Did Beaufort County superintendent misrepresent himself on a job application?
Beaufort County Superintendent Jeff Moss denied having ever been sanctioned by a state regulatory agency on his recent application to be state superintendent of Alabama, despite pleading guilty to two violations of ethics laws after a S.C. Ethics Commission investigation in 2016.
When asked why he answered "no" to the question — "Have you ever had any license or certificate of any kind (teaching certificate or other professional license) revoked, suspended, or reprimanded, or have you in any way been sanctioned by or is any charge or complaint now pending against you before any licensing, certification or other regulatory agency or body, public or private?" — Moss said in a Wednesday interview that he didn't know whether the S.C. Ethics Commission was a regulatory agency.
(Click here to view Moss' application and letters of recommendation for state superintendent of Alabama.)
After being read verbiage of the question over the phone, Moss said he does not consider the ethics commission to be a regulatory agency. He went on to say he considers agencies such as the S.C. Department of Education as regulatory because the department manages educators' certificates and noted that his license is valid through 2023.
S.C. Ethics Commission Director Meghan Walker said Wednesday that the agency is a regulatory agency.
"It’s a public arm of government that has responsibilities for regulating the state Ethics Act," she said, speaking generally about the function of her office and not about any particular case.
According to the S.C. Ethics Commission's website, the agency has the authority to recommend administration or disciplinary action, issue warnings or reprimands, order restitution or levy a civil penalty.
In Moss' case, the agency issued Moss a public reprimand and ordered him to pay $3,000 in fees and fines, but allowed him to describe his actions involved in the hiring of his wife as “unintentional and inadvertent." As part of the deal he entered into to avoid an ethics hearing, Moss admitted to unknowingly breaking state ethics laws in signing his wife’s consulting contract and presenting her as a job candidate to the school board.
A mention of the ethics complaint does appear in a letter of recommendation, in which board member Mary Cordray defends Moss' actions.

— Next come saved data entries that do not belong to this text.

/-- MST (R247). -/
def execMst (k : Ctl) (a b c : BitVec 5) (off : BitVec 32) (s : State) : Host.Outcome State Fault Refusal :=
  issue (.mst k a b c off) s (fun s =>
    let ad := s.sliceAddr b c off
    if ad.1.2 then .fault cPoison (BitVec.ofNat 64 ad.1.1)
    else match ad.2 with
    | none => .fault cAlign (BitVec.ofNat 64 ad.1.1)
    | some addr =>
      match s.checkLanes .store (List.range 128) addr 4 false with
      | some e => e
      | none =>
        if s.jobOn (s.curCore / 8) 8 a.toNat || s.lanesHeld (List.range 128) addr then .stall
        else
          let its := ((sliceWords s.curCore).zipIdx).map (fun p =>
            let w := s.readAcc a.toNat p.1.1 p.1.2
            ((addr p.2).1, 4, w.1.toNat, plainIn [w.2]))
          match (s.countReads [(s.srcS b).2, (s.srcS c).2]).storeItems its with
          | none => .stall
          | some (s1, _) => .go s1)

/-- MLD (R247). -/
def execMld (k : Ctl) (d b c : BitVec 5) (off : BitVec 32) (s : State) : Host.Outcome State Fault Refusal :=
  issue (.mld k d b c off) s (fun s =>
    let ad := s.sliceAddr b c off
    if ad.1.2 then .fault cPoison (BitVec.ofNat 64 ad.1.1)
    else match ad.2 with
    | none => .fault cAlign (BitVec.ofNat 64 ad.1.1)
    | some addr =>
      match s.checkLanes .load (List.range 128) addr 4 false with
      | some e => e
      | none =>
        if s.writeWaits d.toNat || s.lanesHeld (List.range 128) addr then .stall
        else
          let s := s.countReads [(s.srcS b).2, (s.srcS c).2]
          let n := ((List.range 128).map (fun j => s.loadLatency s.curCore (addr j).1)).foldl max 0
          let s1 := (s.await (tagOf k) n 128 [] none false []).onPend s.curCore s.nextId (fun p => { p with bank := some d.toNat })
          .go (((sliceWords s.curCore).zipIdx).foldl (fun st p =>
            st.startLoad { st.mkReq .load (addr p.2).1 4 with dst := .acc d.toNat p.1.1 p.1.2, seq := s.nextId } n) s1))

/-! ## Gang instructions -/

/-- The chunk of a pair of types (R73, R237). -/
def chunkOf (ta tb : BitVec 3) : Nat := if ta.toNat < 5 then 8 else if ta = 6#3 && tb = 6#3 then 64 else 32

/-- How many registers a register-form operand takes (R238). -/
def operandRegs (ty : BitVec 3) (kk : Nat) : Nat := if ty = 5#3 || (ty = 6#3 && kk = 64) then 2 else 1

/-- A register-form operand latched (R238). -/
def State.latch (s : State) (n : BitVec 5) (ty : BitVec 3) (kk : Nat) : List VReg :=
  (List.range (operandRegs ty kk)).map (fun i => s.srcV (n + BitVec.ofNat 5 i))

/-- Has a register that the issuing context reads a pending label (R125)? -/
def State.regPending (s : State) (r : RegRef) : Bool :=
  match r with
  | .s n => isPend (s.srcS n).2
  | .v n => (s.srcV n).labels.toList.any isPend

/-- The members of a gang in ascending order of core. -/
def gangOrder (l : List Member) : List Member :=
  (List.range 8).flatMap (fun c => l.filter (fun m => m.core % 8 == c))

/-- A precise fault of a gang member: nothing of its instruction is performed, its tag frees (R125, R239, R343). A core that is frozen
holds the report (R344). -/
def State.faultMember (s : State) (cause : Nat) (addr : Dword) (m : Member) : State :=
  if (s.core m.core).launch.isNone then s
  else
    let tag := ((s.pendAt m.core m.seq).map (·.tag)).getD 0
    let unjoined := (s.cluster (m.core / 8)).gang.any (fun x => x.core == m.core)
    let mine := (s.ctxAt m.core m.ctx).wait = .gang && !unjoined
    let s1 := (s.onCore m.core (fun c => { c with pend := c.pend.filter (fun p => p.seq != m.seq), gangBusy := unjoined })).onCtx
      m.core m.ctx (fun x => { (x.setTag tag false) with wait := if mine then .none else x.wait })
    let r : Report := { arrived := s.now, cause := cause, ctx := m.ctx, pc := m.pc, addr := addr, resume := if mine then some m.pc else none }
    if (s.core m.core).frozen then s1.onCore m.core (fun c => { c with held := holdReport c.held r }) else s1.takeReport m.core r

/-- Every member of a gang faults (R125, R239). -/
def State.faultGang (s : State) (q : Nat) (ms : List Member) (cause : Nat) (addr : Dword) : State :=
  ms.foldl (fun s m => s.faultMember cause addr m) (s.onCluster q (fun c => { c with gang := [] }))
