-- ==== Sys2Proof/Machine/Copy.lean ====
section
/-! DEFINITION. Sys2Proof/Machine/Copy.lean: descriptors, sluice and millrace jobs, accumulator saves and page scrubs (R48 to R53,
R249 to R258, R286). -/

namespace Sys2Proof.Machine

/-! ## The descriptor (R249, R250) -/

/-- A word of a job's captured descriptor. -/
def Job.w (j : Job) (i : Nat) : Nat := (j.desc.getD i 0#32).toNat

/-- A signed 32-bit field. -/
def signed32 (v : Nat) : Int := if 2 ^ 31 ≤ v then (v : Int) - 2 ^ 32 else (v : Int)

def Job.src (j : Job) : Nat := j.w 0 + j.w 1 * 2 ^ 32
def Job.dstA (j : Job) : Nat := j.w 2 + j.w 3 * 2 ^ 32
def Job.n0 (j : Job) : Nat := j.w 4
def Job.n1 (j : Job) : Nat := j.w 5 % 2 ^ 16
def Job.n2 (j : Job) : Nat := j.w 5 / 2 ^ 16
def Job.ss1 (j : Job) : Int := signed32 (j.w 6)
def Job.ss2 (j : Job) : Int := signed32 (j.w 7)
def Job.ds1 (j : Job) : Int := signed32 (j.w 8)
def Job.ds2 (j : Job) : Int := signed32 (j.w 9)
/-- IDX or HDR (R254). -/
def Job.idx (j : Job) : Nat := j.w 10 + j.w 11 * 2 ^ 32
/-- A byte of KS (R255). -/
def Job.ks (j : Job) (i : Nat) : Nat := j.w (10 + i / 4) / 2 ^ (8 * (i % 4)) % 256
def Job.oh (j : Job) : Nat := j.w 12 % 2 ^ 16
def Job.ow (j : Job) : Nat := j.w 12 / 2 ^ 16
def Job.pad (j : Job) : Nat := j.w 13
def Job.hp (j : Job) : Nat := bits (j.w 12) 23 0
def Job.qmask (j : Job) : Nat := bits (j.w 12) 27 24
def Job.w4 (j : Job) : Bool := bitAt (j.w 12) 28
def Job.valid (j : Job) : Nat := j.w 14
/-- Element bytes (R250). -/
def Job.es (j : Job) : Nat := 2 ^ bits (j.w 15) 1 0
def Job.stg (j : Job) : Bool := bitAt (j.w 15) 31
def Job.eve (j : Job) : Bool := bitAt (j.w 15) 30
def Job.wpe (j : Job) : Bool := bitAt (j.w 15) 29

/-- Code bytes of a block. -/
def Job.codeBytes (j : Job) : Nat := if j.w4 then 16 else 32

/-- An address plus a signed offset, modulo 2^64. -/
def addrPlus (a : Nat) (o : Int) : Nat := (((a : Int) + o) % 2 ^ 64).toNat

/-- Rows of a job (R254). -/
def Job.rows (j : Job) : Nat :=
  match j.mode with
  | 0 | 5 => j.n2 * j.n1
  | 2 => j.oh * j.ow
  | _ => j.n1

/-- Destination units of one row (R254, R255): elements, or blocks of a quantising copy. -/
def Job.perRow (j : Job) : Nat :=
  match j.mode with
  | 1 => j.n2 * j.n0
  | 2 => j.n2 * (j.ks 0 * j.ks 1)
  | 6 => (j.n0 + 31) / 32
  | _ => j.n0

/-- Units that a job performs; those beyond its valid count are not touched (R50). -/
def Job.units (j : Job) : Nat :=
  match j.mode with
  | 7 | 8 => 1024
  | 9 => (j.amend.getD 0#32).toNat
  | _ => min j.valid j.rows * j.perRow

/-- Destination bytes of the whole job, the valid count left out: they set its time (R50). -/
def Job.bytes (j : Job) : Nat :=
  match j.mode with
  | 7 | 8 => 4096
  | 9 => 0
  | 6 => j.rows * j.perRow * (j.codeBytes + 2)
  | _ => j.rows * j.perRow * j.es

Moss' wife was presented to the board for hire during a closed-door session of a September 2015 meeting. State open-records law prohibits boards from voting in closed session. Meeting minutes do not show a board vote on the hire.
Cordray's letter of recommendation continued: "Rumors spread that a policy had been changed that had previously prohibited Mrs. Moss from being eligible for the position. Dr. Moss had been reviewing all Administrative Rules and had made changes to have it comply with South Carolina law and previous districts he had served in. The majority of the Beaufort County School Board felt that the change was irrelevant and that Mrs. Moss was eligible for the position both before the change and after."
Some board members, however, later said they weren't told about Moss' changing of the district's conflict-of-interest rule.
“It’s unfortunate that I didn’t have that information, but it doesn’t necessarily change what would have processed after that,” board member Geri Kinton said in April 2016.
Board member JoAnn Orischak contends that board members at the closed-door meeting in question asked whether the hire would violate district rules and were told "no" by both Moss and school district attorney Drew Davis. Orischak also maintains that neither mentioned the rule change.
The S.C. Ethics Commission dismissed the charge related to changing the rule because of disagreement among board members about whether his wife could have been hired under the old rule, but noted in a consent order that the change “create(d) an appearance of impropriety,” because public officials should remove themselves from decisions, votes or processes that appear to be conflicts of interest.